Président de la Fédération Protestante de France
Article paru dans le journal de l’Amicale des pasteurs à la retraite
(automne 2026)
Une société qui se réinvente spirituellement
La France contemporaine ne tourne pas le dos au religieux elle le réinvente. Les grandes enquêtes sociologiques le confirment régulièrement, le recul de l’appartenance confessionnelle instituée ne signifie pas la disparition du questionnement spirituel. Le religieux se déplace, se privatise, se recompose hors des cadres traditionnels. Des millions de Français se définissent comme croyants sans appartenir, se fabriquant une spiritualité personnelle faite d’éléments hétérogènes. Parallèlement, les communautés qui proposent un ancrage clair, de l’émotion spirituelle, une expérience communautaire forte et une parole identifiable connaissent, elles, une dynamique réelle.
C’est dans ce contexte que le protestantisme est aujourd’hui interpellé. Il ne peut plus supposer que ses catégories, la grâce, la Parole, la liberté de conscience, sont immédiatement intelligibles pour ses contemporains. Il doit les réintroduire, les remettre en circulation, avec une exigence pédagogique et un sens renouvelé de l’hospitalité intellectuelle. L’enjeu n’est pas de séduire, mais de témoigner avec clarté dans un espace public où les voix se multiplient et où l’attention se fragmente.
Le protestantisme lui-même en recomposition
Cette mutation sociétale rencontre une recomposition interne profonde.

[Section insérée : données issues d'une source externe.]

-- ==== Sys2Proof/Decode.lean ====
section
/-!
DEFINITION. The decoders of the three word spaces of the part (sequencer instructions of 32 bits, R178 to R185; engine
words of 48 bits, R186 to R200; Xquay instructions, R393, and rank instructions, R372), total on any word, and the
encoder of every instruction that has a word. Words are taken apart and put together as numbers, field by field.
-/

namespace Sys2Proof

/-- Bits [lo + n - 1 : lo] of a word given as a number (R15). -/
def fld (w lo n : Nat) : Nat := w / 2 ^ lo % 2 ^ n

/-- The number that little-endian bytes stand for (R7). -/
def leNat : List Byte → Nat
  | [] => 0
  | b :: r => b.toNat + 256 * leNat r

/-- The n little-endian bytes of a number (R7). -/
def leBytes : Nat → Nat → List Byte
  | 0, _ => []
  | n + 1, v => BitVec.ofNat 8 (v % 256) :: leBytes n (v / 256)

/-! ## Sequencer instructions -/

/-- Register field at bit `lo` (R178). -/
def regF (w lo : Nat) : BitVec 5 := BitVec.ofNat 5 (fld w lo 5)

/-- Format SR with every register field used: fields sd, sa, sb (R178). -/
def srF (w : Nat) (k : BitVec 5 → BitVec 5 → BitVec 5 → Instr) : Instr := k (regF w 21) (regF w 16) (regF w 11)

/-- The reserved reading of a sequencer word (R181, R185). -/
def resSeq (w : Nat) : Instr := .reservedSequencerEncoding (BitVec.ofNat 32 w)

/-- `i` when the named fields are 0, the reserved reading otherwise (R185). -/
def ifZero (w : Nat) (zs : List Nat) (i : Instr) : Instr := if zs.all (· == 0) then i else resSeq w

/-- The ALU group, by fn (R182). -/
def decAlu (w : Nat) : Instr :=
  match fld w 0 11 with
  | 0 => srF w .add
  | 1 => srF w .sub
  | 2 => srF w .and_
  | 3 => srF w .or_
  | 4 => srF w .xor
  | 5 => srF w .andn
  | 6 => srF w .orn
  | 7 => srF w .sll
  | 8 => srF w .srl
  | 9 => srF w .sra
  | 10 => srF w .slt
  | 11 => srF w .sltu
  | 12 => srF w .min_
  | 13 => srF w .max_
  | 14 => srF w .minu
  | 15 => srF w .maxu
  | 16 => srF w .mul
  | 17 => srF w .mulh
  | 18 => srF w .mulhu
  | 19 => srF w .mulhsu
  | 20 => ifZero w [fld w 11 5] (.clz (regF w 21) (regF w 16))
  | 21 => ifZero w [fld w 11 5] (.ctz (regF w 21) (regF w 16))
  | 22 => ifZero w [fld w 11 5] (.popc (regF w 21) (regF w 16))
  | 23 => srF w .rol
  | 24 => srF w .ror
  | _ => resSeq w

/-- The descriptor group: operation in fn[10:4], descriptor in fn[3:0] (R183, R218). -/
def decDesc (w : Nat) : Instr :=
  let n := BitVec.ofNat 4 (fld w 0 4)
  match fld w 4 7 with
  | 0 => ifZero w [fld w 11 5] (.dset n (regF w 21) (regF w 16))
  | 1 => ifZero w [fld w 11 15] (.dbind n)
  | 2 => ifZero w [fld w 11 15] (.dunbind n)
  | _ => resSeq w

/-- The control group, by fn (R183). -/
def decCtl (w : Nat) : Instr :=
  let d := fld w 21 5; let a := fld w 16 5; let b := fld w 11 5
  match fld w 0 11 with
  | 0 => ifZero w [b] (.yield (regF w 21) (regF w 16))
  | 1 => ifZero w [d, a, b] .chkerr
  | 2 => srF w .swait
  | 3 => ifZero w [d] (.sacq (regF w 16) (regF w 11))
  | 4 => ifZero w [d, b] (.srel (regF w 16))
  | 5 => ifZero w [d, b] (.waitg (regF w 16))
  | 6 => ifZero w [d, a, b] .tret
  | 7 => ifZero w [d, a, b] .tretSkip
  | 8 => ifZero w [d, a, b] .tretRb
  | 9 => ifZero w [d, a, b] .tesc
  | 10 => ifZero w [d, b] (.tsupply (regF w 16))
  | 11 => ifZero w [d, a, b] .notify
  | 12 => ifZero w [d, a, b] .halt
  | _ => resSeq w

/-- An MTS of register n (R184, R231): the registers whose writes are rows of their own decode to those rows. -/
def mtsInstr (n : Nat) (a : BitVec 5) : Instr :=
  if n = 0x00C then .sfifo a
  else if n = 0x008 then .promo a
  else if n = 0x009 then .nprof a
  else if n = 0x013 then .errinj a
  else if 0x026 ≤ n ∧ n < 0x02A then .cktol (BitVec.ofNat 2 (n - 0x026)) a
  else if 0x031 ≤ n ∧ n < 0x035 then .lslot (BitVec.ofNat 2 (n - 0x031)) a
  else if 0x0C9 ≤ n ∧ n < 0x0E0 then .chmap (BitVec.ofNat 5 (n - 0x0C0)) a
  else if 0x101 ≤ n ∧ n < 0x121 then .mainpc (BitVec.ofNat 5 (n - 0x101)) a
  else .mts (BitVec.ofNat 12 n) a

/-- Format SX (R184). -/
def decSx (w : Nat) : Instr :=
  match fld w 0 4 with
  | 0 => ifZero w [fld w 16 5] (.mfs (regF w 21) (BitVec.ofNat 12 (fld w 4 12)))
  | 1 => ifZero w [fld w 21 5] (mtsInstr (fld w 4 12) (regF w 16))
  | _ => resSeq w

/-- Format SI with a 16-bit immediate (R178, R179). -/
def siF (w : Nat) (k : BitVec 5 → BitVec 5 → BitVec 16 → Instr) : Instr :=
  k (regF w 21) (regF w 16) (BitVec.ofNat 16 (fld w 0 16))

/-- Format SI of loads and stores (R179). -/
def lsF (w : Nat) (k : BitVec 3 → BitVec 5 → BitVec 5 → BitVec 13 → Instr) : Instr :=
  k (BitVec.ofNat 3 (fld w 13 3)) (regF w 21) (regF w 16) (BitVec.ofNat 13 (fld w 0 13))

/-- Format SB (R178). -/
def sbF (w : Nat) (k : BitVec 5 → BitVec 5 → BitVec 16 → Instr) : Instr :=
  k (regF w 21) (regF w 16) (BitVec.ofNat 16 (fld w 0 16))

/-- The shift immediates: imm16[5:0], imm16[15:6] RES0 (R179). -/
def shF (w : Nat) (k : BitVec 5 → BitVec 5 → BitVec 6 → Instr) : Instr :=
  ifZero w [fld w 6 10] (k (regF w 21) (regF w 16) (BitVec.ofNat 6 (fld w 0 6)))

L’enquête nationale menée par !’IFOP en décembre 2024 auprès des protestants français dresse un tableau d’une grande diversité : des protestantismes plus que du protestantisme. Les courants évangéliques pentecôtistes et charismatiques, en forte croissance notamment sous l’effet des dynamiques migratoires, côtoient des Églises historiques, luthéro-réformées, mais aussi évangéliques, héritières de la Réforme européenne ; une coexistence qui n’est pas toujours sans friction !
Les questions éthiques divisent. Les références identitaires se fragmentent. Les pratiques de piété, la place du culte, le rapport à la Bible, la conception du ministère : tout cela n’est plus partagé d’évidence entre des protestants qui portent le même nom mais habitent des univers ecclésiaux profondément distincts. Cette diversité peut être une richesse. Elle est au cœur de l’identité fédérative française, mais elle exige aussi des instruments de dialogue, de discernement et, parfois, de régulation.